A California startup is turning greenhouse gas into a biodegradable plastic alternative that’s being used by Shake Shack, Nike, and H&M
FORTUNE
January 10, 2023
The decades-long fight against climate change has taught us that greenhouse gases—the product of burning fossil fuels—are to be captured, taxed, or cut altogether. But 20 years ago, entrepreneurs Mark Herrema and Kenton Kimmel thought of carbon differently—as a possible ingredient in products we use every day.
Now, their Huntington Beach, Calif., firm Newlight Technologies is converting greenhouse gas into a biodegradable replacement for plastic through a process that piggybacks on the one microbes use to eat methane leaking from the ocean floor (and consume oil spills such as the Deepwater Horizon). The company’s meltable bioplastic, called AirCarbon, has been used to make over 50 million products, including Shake Shack straws and cutlery as well as sunglasses and wallets, and soon will be found in Nike and Sumitomo products.
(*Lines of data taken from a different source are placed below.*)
-- ==== Sys2Proof/Machine/Io.lean ====
section
/-! DEFINITION. The two sentinel forms, IN and OUT (41_io.md R113 to R116). An attempt at a channel that has no answer is a step that leaves
`pc` and `mem` as they were: the hold of R115 (assumption 4). -/

namespace Sys2Proof.Machine

/-- R113, after the fetch, with `v` the Word that `ReadByte()` returned (R32: passed in): the advance, and the store of the whole Word into
`mem[b]`. -/
def inputEffect (b v : Word) (m : MachineState) : MachineState := m.advance.storeOperand b v

/-- R113, R115: one attempt at `ReadByte()`, and with its answer the effect on the machine. `c` is ignored. -/
def execInput (b _c : Word) (s : State) : Host.Outcome State Fault Refusal :=
  match s.input.readByte with
  | (none, ch) => .next (s.setInput ch)
  | (some v, ch) => .next ((s.setInput ch).onMachine (inputEffect b (inputWord v)))

/-- R114: the byte that OUT hands to `WriteByte`: `mem[a][7:0]`. -/
def outputByte (a : Word) (m : MachineState) : Byte := lowByte (m.operand a)

/-- R114, after the fetch: the advance; memory is not changed. -/
def outputEffect (m : MachineState) : MachineState := m.advance

/-- R114, R115: one attempt at `WriteByte`, and once the sink has ended it the effect on the machine. `c` is ignored. -/
def execOutput (a _c : Word) (s : State) : Host.Outcome State Fault Refusal :=
  match s.output.writeByte (outputByte a s.machine) with
  | (false, ch) => .next (s.setOutput ch)
  | (true, ch) => .next ((s.setOutput ch).onMachine outputEffect)

end Sys2Proof.Machine
end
Newlight, which has raised more than $106 million, in July signed a 15-year deal to open a new commercial AirCarbon reactor in Ohio that will allow it to churn out hundreds of millions more products.
“If you can use greenhouse gas as a resource to make useful products then you can create a market-driven, consumer-driven solution to this challenge,” Herrema says. “The potential scalability of that concept, where we’re not talking about subsidization or taxation, but in fact just commercial manufacturing, was immensely compelling to us.”